# Aussie chasing Car audio mags...



## bigwillystyle (May 26, 2009)

Hey guys, 

We don't really have any quality car audio mags here in australia, does anybody know of any good magazines?? i've just got a mail forwarding box in the states so i can get them shipped there and forwarded on...


----------



## audioroach (Aug 14, 2009)

You have a better chance in EUROPE for mags. The only major publication left in North America is PAS (performance auto sound)


----------



## bigwillystyle (May 26, 2009)

Cheers brother...


----------



## BaasTurbo (Aug 27, 2009)

If you can read German, Autohifi (autohifi-magazin.de) is pretty good. Shame it is so obvious they always shove their advertisers te the front but it's not as bad as the other quality German caraudio mag, Car&Hifi. Basically, every issue they test "the best everrrrr" and a load of ChinoGerman crap from the ACR stores but if you can look past that they provide valuable technical measurements.
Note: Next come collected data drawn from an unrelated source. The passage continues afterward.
-- ==== Sys2Proof/Laws/KeptEffort.lean ====
section
/-! SUPPORT. One lemma per operation of Machine/Effort.lean that answers a state: it leaves the queue alone and keeps the register
window canonical; per meaning: it completes, and so does its state. -/

namespace Sys2Proof.Machine

theorem kept_showSat {q s a1} (h : Kept q s) : Kept q (State.showSat s a1) := by
  unfold State.showSat
  repeat' with_reducible (first
    | assumption | apply kept_set | exact kept_mk (by assumption) | refine kept_foldl ?_ (fun _ _ _ => ?_)
    | (extract_lets +onlyGivenNames x; refine kept_cut (q := q) (x := x) ?_ (fun _ => ?_); unfold x; clear x; rotate_left; clear_value x)
    | (extract_lets +onlyGivenNames x; clear_value x) | extract_lets +onlyGivenNames _ | split)

theorem kept_installModel {q s a1 a2} (h : Kept q s) : Kept q (State.installModel s a1 a2) := by
  unfold State.installModel
  repeat' with_reducible (first
    | assumption | apply kept_setI | apply kept_set | apply kept_setB | exact kept_mk (by assumption)
    | refine kept_foldl ?_ (fun _ _ _ => ?_)
    | (extract_lets +onlyGivenNames x; refine kept_cut (q := q) (x := x) ?_ (fun _ => ?_); unfold x; clear x; rotate_left; clear_value x)
    | (extract_lets +onlyGivenNames x; clear_value x) | extract_lets +onlyGivenNames _ | split)

theorem kept_adaptBin {q s a1 a2} (h : Kept q s) : Kept q (State.adaptBin s a1 a2) := by
  unfold State.adaptBin
  repeat' with_reducible (first
    | assumption | apply kept_setI
    | (extract_lets +onlyGivenNames x; refine kept_cut (q := q) (x := x) ?_ (fun _ => ?_); unfold x; clear x; rotate_left; clear_value x)
    | (extract_lets +onlyGivenNames x; clear_value x) | extract_lets +onlyGivenNames _ | split)

theorem kept_adaptAxis {q s a1} (h : Kept q s) : Kept q (State.adaptAxis s a1) := by
  unfold State.adaptAxis
  repeat' with_reducible (first
    | assumption | apply kept_adaptBin | apply kept_showSat | apply kept_setB | exact kept_mk (by assumption)
    | refine kept_foldl ?_ (fun _ _ _ => ?_)
    | (extract_lets +onlyGivenNames x; refine kept_cut (q := q) (x := x) ?_ (fun _ => ?_); unfold x; clear x; rotate_left; clear_value x)
    | (extract_lets +onlyGivenNames x; clear_value x) | extract_lets +onlyGivenNames _ | split)

theorem kept_resetAdapt {q s a1} (h : Kept q s) : Kept q (State.resetAdapt s a1) := by
  unfold State.resetAdapt
  repeat' with_reducible (first
    | assumption | apply kept_setWord | apply kept_set | refine kept_foldl ?_ (fun _ _ _ => ?_)
    | (extract_lets +onlyGivenNames x; refine kept_cut (q := q) (x := x) ?_ (fun _ => ?_); unfold x; clear x; rotate_left; clear_value x)
    | (extract_lets +onlyGivenNames x; clear_value x) | extract_lets +onlyGivenNames _)

theorem kept_resDone {q s a1 a2} (h : Kept q s) : Kept q (State.resDone s a1 a2) := by
  unfold State.resDone
  repeat' with_reducible (first
    | assumption | apply kept_set
    | (extract_lets +onlyGivenNames x; refine kept_cut (q := q) (x := x) ?_ (fun _ => ?_); unfold x; clear x; rotate_left; clear_value x)
    | (extract_lets +onlyGivenNames x; clear_value x) | extract_lets +onlyGivenNames _)

theorem kept_resClear {q s a1} (h : Kept q s) : Kept q (State.resClear s a1) := by
  unfold State.resClear
  repeat' with_reducible (first
    | assumption | apply kept_set | exact kept_mk (by assumption)
    | (extract_lets +onlyGivenNames x; refine kept_cut (q := q) (x := x) ?_ (fun _ => ?_); unfold x; clear x; rotate_left; clear_value x)
    | (extract_lets +onlyGivenNames x; clear_value x) | extract_lets +onlyGivenNames _ | split)

theorem kept_askSnap {q s a1} (h : Kept q s) : Kept q (State.askSnap s a1) := by
  unfold State.askSnap
  repeat' with_reducible (first
    | assumption | apply kept_modDw | apply kept_resClear | exact kept_mk (by assumption)
    | (extract_lets +onlyGivenNames x; refine kept_cut (q := q) (x := x) ?_ (fun _ => ?_); unfold x; clear x; rotate_left; clear_value x)
    | (extract_lets +onlyGivenNames x; clear_value x) | extract_lets +onlyGivenNames _)

theorem kept_effSnap {q s a1 a2} (h : Kept q s) : Kept q (State.effSnap s a1 a2) := by
  unfold State.effSnap
  repeat' with_reducible (first
    | assumption | apply kept_resDone | apply kept_setI | apply kept_set | apply kept_setB
    | (extract_lets +onlyGivenNames x; refine kept_cut (q := q) (x := x) ?_ (fun _ => ?_); unfold x; clear x; rotate_left; clear_value x)
    | (extract_lets +onlyGivenNames x; clear_value x) | extract_lets +onlyGivenNames _ | split)

theorem kept_snapTick {q s a1} (h : Kept q s) : Kept q (State.snapTick s a1) := by
  unfold State.snapTick
  repeat' with_reducible (first
    | assumption | apply kept_effSnap | apply kept_modDw | exact kept_mk (by assumption)
    | (extract_lets +onlyGivenNames x; refine kept_cut (q := q) (x := x) ?_ (fun _ => ?_); unfold x; clear x; rotate_left; clear_value x)
    | (extract_lets +onlyGivenNames x; clear_value x) | extract_lets +onlyGivenNames _ | split)

end Sys2Proof.Machine
end

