-- ==== Sys2Proof/Laws/KeptPorch.lean ====
section
/-! SUPPORT. One lemma per operation of Machine/Porch.lean that answers a state: it leaves the queue alone and keeps the register
window canonical; per meaning: it completes, and so does its state. -/

namespace Sys2Proof.Machine

theorem kept_decideRate {q s} (h : Kept q s) : Kept q (State.decideRate s) := by
  unfold State.decideRate
  repeat' with_reducible (first
    | assumption | apply kept_modOe | apply kept_set | apply kept_setB | exact kept_mk (by assumption)
    | refine kept_foldl ?_ (fun _ _ _ => ?_)
    | (extract_lets +onlyGivenNames x; refine kept_cut (q := q) (x := x) ?_ (fun _ => ?_); unfold x; clear x; rotate_left; clear_value x)
    | (extract_lets +onlyGivenNames x; clear_value x) | extract_lets +onlyGivenNames _ | split)

theorem kept_linkSettle {q s a1} (h : Kept q s) : Kept q (State.linkSettle s a1) := by
  unfold State.linkSettle
  repeat' with_reducible (first
    | assumption | apply kept_modSl | apply kept_setB | exact kept_mk (by assumption)
    | (extract_lets +onlyGivenNames x; refine kept_cut (q := q) (x := x) ?_ (fun _ => ?_); unfold x; clear x; rotate_left; clear_value x)
    | (extract_lets +onlyGivenNames x; clear_value x) | extract_lets +onlyGivenNames _ | split)

theorem kept_setLink {q s a1 a2} (h : Kept q s) : Kept q (State.setLink s a1 a2) := by
  unfold State.setLink
  repeat' with_reducible (first
    | assumption | apply kept_linkSettle | apply kept_raise | apply kept_set | split)

theorem kept_showPower {q s a1} (h : Kept q s) : Kept q (State.showPower s a1) := by
  unfold State.showPower
  repeat' with_reducible (first
    | assumption | apply kept_linkSettle | apply kept_raise | apply kept_setB | exact kept_mk (by assumption)
    | (extract_lets +onlyGivenNames x; refine kept_cut (q := q) (x := x) ?_ (fun _ => ?_); unfold x; clear x; rotate_left; clear_value x)
    | (extract_lets +onlyGivenNames x; clear_value x) | extract_lets +onlyGivenNames _ | split)

theorem kept_showPowers {q s} (h : Kept q s) : Kept q (State.showPowers s) := by
  unfold State.showPowers
  repeat' with_reducible (first
    | assumption | apply kept_showPower | refine kept_foldl ?_ (fun _ _ _ => ?_))

theorem kept_nextSeq {q s a1} (h : Kept q s) : Kept q (State.nextSeq s a1) := by
  unfold State.nextSeq
  repeat' with_reducible (first
    | assumption | apply kept_modSl | exact kept_mk (by assumption)
    | (extract_lets +onlyGivenNames x; refine kept_cut (q := q) (x := x) ?_ (fun _ => ?_); unfold x; clear x; rotate_left; clear_value x)
    | (extract_lets +onlyGivenNames x; clear_value x) | extract_lets +onlyGivenNames _)

theorem kept_sendJubido {q s a1 a2 a3} (h : Kept q s) : Kept q (State.sendJubido s a1 a2 a3) := by
  unfold State.sendJubido
  repeat' with_reducible (first
    | assumption | apply kept_nextSeq | apply kept_emit | exact kept_mk (by assumption)
    | (extract_lets +onlyGivenNames x; refine kept_cut (q := q) (x := x) ?_ (fun _ => ?_); unfold x; clear x; rotate_left; clear_value x)
    | (extract_lets +onlyGivenNames x; clear_value x) | extract_lets +onlyGivenNames _ | split)

theorem kept_sendCalReq {q s a1} (h : Kept q s) : Kept q (State.sendCalReq s a1) := by
  unfold State.sendCalReq
  repeat' with_reducible (first
    | assumption | apply kept_modSl | apply kept_sendJubido | exact kept_mk (by assumption)
    | (extract_lets +onlyGivenNames x; refine kept_cut (q := q) (x := x) ?_ (fun _ => ?_); unfold x; clear x; rotate_left; clear_value x)
    | (extract_lets +onlyGivenNames x; clear_value x) | extract_lets +onlyGivenNames _ | split)

theorem kept_sendSync {q s a1} (h : Kept q s) : Kept q (State.sendSync s a1) := by
  unfold State.sendSync
  repeat' with_reducible (first
    | assumption | apply kept_sendJubido | split)

theorem kept_slFault {q s a1 a2} (h : Kept q s) : Kept q (State.slFault s a1 a2) := by
  unfold State.slFault
  repeat' with_reducible (first
    | assumption | apply kept_modSl | apply kept_set | apply kept_logFault | apply kept_raise | exact kept_mk (by assumption)
    | (extract_lets +onlyGivenNames x; refine kept_cut (q := q) (x := x) ?_ (fun _ => ?_); unfold x; clear x; rotate_left; clear_value x)
    | (extract_lets +onlyGivenNames x; clear_value x) | extract_lets +onlyGivenNames _)

theorem kept_slFaultOnce {q s a1 a2} (h : Kept q s) : Kept q (State.slFaultOnce s a1 a2) := by
  unfold State.slFaultOnce
  repeat' with_reducible (first
    | assumption | apply kept_slFault | split)

theorem kept_slInactive {q s a1 a2} (h : Kept q s) : Kept q (State.slInactive s a1 a2) := by
  unfold State.slInactive
  repeat' with_reducible (first
    | assumption | apply kept_modSl | apply kept_setB | exact kept_mk (by assumption)
    | (extract_lets +onlyGivenNames x; refine kept_cut (q := q) (x := x) ?_ (fun _ => ?_); unfold x; clear x; rotate_left; clear_value x)
    | (extract_lets +onlyGivenNames x; clear_value x) | extract_lets +onlyGivenNames _ | split)

theorem kept_judgePorch {q s a1} (h : Kept q s) : Kept q (State.judgePorch s a1) := by
  unfold State.judgePorch
  repeat' with_reducible (first
    | assumption | apply kept_raise | apply kept_set | apply kept_inc
    | (extract_lets +onlyGivenNames x; refine kept_cut (q := q) (x := x) ?_ (fun _ => ?_); unfold x; clear x; rotate_left; clear_value x)
    | (extract_lets +onlyGivenNames x; clear_value x) | extract_lets +onlyGivenNames _ | split)

theorem kept_setGapValid {q s a1 a2} (h : Kept q s) : Kept q (State.setGapValid s a1 a2) := by
  unfold State.setGapValid
  repeat' with_reducible (first
    | assumption | apply kept_raise | apply kept_setB | split)

theorem kept_setIntrusion {q s a1 a2} (h : Kept q s) : Kept q (State.setIntrusion s a1 a2) := by
  unfold State.setIntrusion
  repeat' with_reducible (first
    | assumption | apply kept_raiseIf | apply kept_setB
    | (extract_lets +onlyGivenNames x; refine kept_cut (q := q) (x := x) ?_ (fun _ => ?_); unfold x; clear x; rotate_left; clear_value x)
    | (extract_lets +onlyGivenNames x; clear_value x) | extract_lets +onlyGivenNames _)

theorem kept_setSvActive {q s a1 a2} (h : Kept q s) : Kept q (State.setSvActive s a1 a2) := by
  unfold State.setSvActive
  repeat' with_reducible (first
    | assumption | apply kept_setB | apply kept_judgePorch | apply kept_setIntrusion
    | (extract_lets +onlyGivenNames x; refine kept_cut (q := q) (x := x) ?_ (fun _ => ?_); unfold x; clear x; rotate_left; clear_value x)
    | (extract_lets +onlyGivenNames x; clear_value x) | extract_lets +onlyGivenNames _ | split)

theorem kept_clearPorch {q s a1} (h : Kept q s) : Kept q (State.clearPorch s a1) := by
  unfold State.clearPorch
  repeat' with_reducible (first
    | assumption | apply kept_setB | apply kept_setIntrusion | apply kept_set | apply kept_setGapValid | apply kept_modPz
    | exact kept_mk (by assumption) | refine kept_foldl ?_ (fun _ _ _ => ?_)
    | (extract_lets +onlyGivenNames x; refine kept_cut (q := q) (x := x) ?_ (fun _ => ?_); unfold x; clear x; rotate_left; clear_value x)
    | (extract_lets +onlyGivenNames x; clear_value x) | extract_lets +onlyGivenNames _)

theorem kept_failQuery {q s a1} (h : Kept q s) : Kept q (State.failQuery s a1) := by
  unfold State.failQuery
  repeat' with_reducible (first
    | assumption | apply kept_raise | apply kept_resDone | apply kept_modPz | exact kept_mk (by assumption)
    | (extract_lets +onlyGivenNames x; refine kept_cut (q := q) (x := x) ?_ (fun _ => ?_); unfold x; clear x; rotate_left; clear_value x)
    | (extract_lets +onlyGivenNames x; clear_value x) | extract_lets +onlyGivenNames _ | split)

theorem kept_showPorch {q s a1} (h : Kept q s) : Kept q (State.showPorch s a1) := by
  unfold State.showPorch
  repeat' with_reducible (first
    | assumption | apply kept_clearPorch | apply kept_setB | apply kept_failQuery | apply kept_modPz | apply kept_set
    | apply kept_showPower | apply kept_judgePorch | exact kept_mk (by assumption)
    | (extract_lets +onlyGivenNames x; refine kept_cut (q := q) (x := x) ?_ (fun _ => ?_); unfold x; clear x; rotate_left; clear_value x)
    | (extract_lets +onlyGivenNames x; clear_value x) | extract_lets +onlyGivenNames _ | split)

theorem kept_setDue {q s a1 a2} (h : Kept q s) : Kept q (State.setDue s a1 a2) := by
  unfold State.setDue
  repeat' with_reducible (first
    | assumption | apply kept_showPorch | apply kept_modPz | exact kept_mk (by assumption)
    | (extract_lets +onlyGivenNames x; refine kept_cut (q := q) (x := x) ?_ (fun _ => ?_); unfold x; clear x; rotate_left; clear_value x)
    | (extract_lets +onlyGivenNames x; clear_value x) | extract_lets +onlyGivenNames _)

theorem kept_setSlot {q s a1 a2 a3} (h : Kept q s) : Kept q (State.setSlot s a1 a2 a3) := by
  unfold State.setSlot
  repeat' with_reducible (first
    | assumption | apply kept_modSl | exact kept_mk (by assumption)
    | (extract_lets +onlyGivenNames x; refine kept_cut (q := q) (x := x) ?_ (fun _ => ?_); unfold x; clear x; rotate_left; clear_value x)
    | (extract_lets +onlyGivenNames x; clear_value x) | extract_lets +onlyGivenNames _)

theorem kept_dropFrame {q s a1 a2} (h : Kept q s) : Kept q (State.dropFrame s a1 a2) := by
  unfold State.dropFrame
  repeat' with_reducible (first
    | assumption | apply kept_raise | apply kept_set | apply kept_inc | apply kept_setSlot | apply kept_modSl
    | apply kept_sendCalReq | exact kept_mk (by assumption)
    | (extract_lets +onlyGivenNames x; refine kept_cut (q := q) (x := x) ?_ (fun _ => ?_); unfold x; clear x; rotate_left; clear_value x)
    | (extract_lets +onlyGivenNames x; clear_value x) | extract_lets +onlyGivenNames _ | split)

theorem kept_fcsError {q s a1} (h : Kept q s) : Kept q (State.fcsError s a1) := by
  unfold State.fcsError
  repeat' with_reducible (first
    | assumption | apply kept_inc | apply kept_dropFrame | exact kept_mk (by assumption)
    | (extract_lets +onlyGivenNames x; refine kept_cut (q := q) (x := x) ?_ (fun _ => ?_); unfold x; clear x; rotate_left; clear_value x)
    | (extract_lets +onlyGivenNames x; clear_value x) | extract_lets +onlyGivenNames _ | split)

theorem kept_frameStart {q s a1 a2} (h : Kept q s) : Kept q (State.frameStart s a1 a2) := by
  unfold State.frameStart
  repeat' with_reducible (first
    | assumption | apply kept_fcsError | apply kept_modSl | apply kept_dropFrame | apply kept_set | apply kept_raiseIf
    | apply kept_slInactive | apply kept_setSlot | apply kept_setLink | exact kept_mk (by assumption)
    | (extract_lets +onlyGivenNames x; refine kept_cut (q := q) (x := x) ?_ (fun _ => ?_); unfold x; clear x; rotate_left; clear_value x)
    | (extract_lets +onlyGivenNames x; clear_value x) | extract_lets +onlyGivenNames _ | split)

theorem kept_showLoad {q s} (h : Kept q s) : Kept q (State.showLoad s) := by
  unfold State.showLoad
  repeat' with_reducible (first
    | assumption | apply kept_set | apply kept_modOe | exact kept_mk (by assumption) | refine kept_foldl ?_ (fun _ _ _ => ?_)
    | (extract_lets +onlyGivenNames x; refine kept_cut (q := q) (x := x) ?_ (fun _ => ?_); unfold x; clear x; rotate_left; clear_value x)
    | (extract_lets +onlyGivenNames x; clear_value x) | extract_lets +onlyGivenNames _)

theorem kept_countWork {q s a1} (h : Kept q s) : Kept q (State.countWork s a1) := by
  unfold State.countWork
  repeat' with_reducible (first
    | assumption | apply kept_showLoad | apply kept_modOe | exact kept_mk (by assumption)
    | (extract_lets +onlyGivenNames x; refine kept_cut (q := q) (x := x) ?_ (fun _ => ?_); unfold x; clear x; rotate_left; clear_value x)
    | (extract_lets +onlyGivenNames x; clear_value x) | extract_lets +onlyGivenNames _ | split)

theorem kept_fusePass {q s a1 a2 a3} (h : Kept q s) : Kept q (State.fusePass s a1 a2 a3) := by
  unfold State.fusePass
  repeat' with_reducible (first
    | assumption | apply kept_modPz | apply kept_countWork | exact kept_mk (by assumption)
    | refine kept_foldl ?_ (fun _ _ _ => ?_)
    | (extract_lets +onlyGivenNames x; refine kept_cut (q := q) (x := x) ?_ (fun _ => ?_); unfold x; clear x; rotate_left; clear_value x)
    | (extract_lets +onlyGivenNames x; clear_value x) | extract_lets +onlyGivenNames _ | split)

theorem kept_closePass {q s a1} (h : Kept q s) : Kept q (State.closePass s a1) := by
  unfold State.closePass
  repeat' with_reducible (first
    | assumption | apply kept_modPz | apply kept_fusePass | apply kept_judgePorch | exact kept_mk (by assumption)
    | (extract_lets +onlyGivenNames x; refine kept_cut (q := q) (x := x) ?_ (fun _ => ?_); unfold x; clear x; rotate_left; clear_value x)
    | (extract_lets +onlyGivenNames x; clear_value x) | extract_lets +onlyGivenNames _ | split)

theorem kept_deliver {q s a1 a2 a3} (h : Kept q s) : Kept q (State.deliver s a1 a2 a3) := by
  unfold State.deliver
  repeat' with_reducible (first
    | assumption | apply kept_dropFrame | apply kept_setSlot | apply kept_modSl | apply kept_inc | apply kept_slInactive
    | apply kept_modPz | apply kept_closePass | exact kept_mk (by assumption)
    | (extract_lets +onlyGivenNames x; refine kept_cut (q := q) (x := x) ?_ (fun _ => ?_); unfold x; clear x; rotate_left; clear_value x)
    | (extract_lets +onlyGivenNames x; clear_value x) | extract_lets +onlyGivenNames _ | split)

theorem kept_rowArrives {q s a1 a2} (h : Kept q s) : Kept q (State.rowArrives s a1 a2) := by
  unfold State.rowArrives
  repeat' with_reducible (first
    | assumption | apply kept_fcsError | apply kept_dropFrame | apply kept_setSlot | apply kept_deliver
    | exact kept_mk (by assumption)
    | (extract_lets +onlyGivenNames x; refine kept_cut (q := q) (x := x) ?_ (fun _ => ?_); unfold x; clear x; rotate_left; clear_value x)
    | (extract_lets +onlyGivenNames x; clear_value x) | extract_lets +onlyGivenNames _ | split)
Autohifi is SQ/SQL oriented, Car&Hifi is more of a 'chav' mag albeit with some interesting tests and cars.

One more thing, the scores in many German mags are inverted: the lower the score, the better (Autohifi is like that, a score of 1.0 being better than a 1.6 for example).


----------



## instalher (May 13, 2009)

pas mag is all thats left..


----------



## bigwillystyle (May 26, 2009)

It's a shame, I was keen to get my hands on Ca&e.. Might have to grab pas and have a look.. Thanks for the tip on the German mags, can't read it tho.. 

Are there any uk mags you know of??


----------



## Oliver (Jun 25, 2007)

bigwillystyle said:


> It's a shame, I was keen to get my hands on Ca&e.. Might have to grab pas and have a look.. Thanks for the tip on the German mags, can't read it tho..
> 
> Are there any uk mags you know of??


Search at Talk audio.com


----------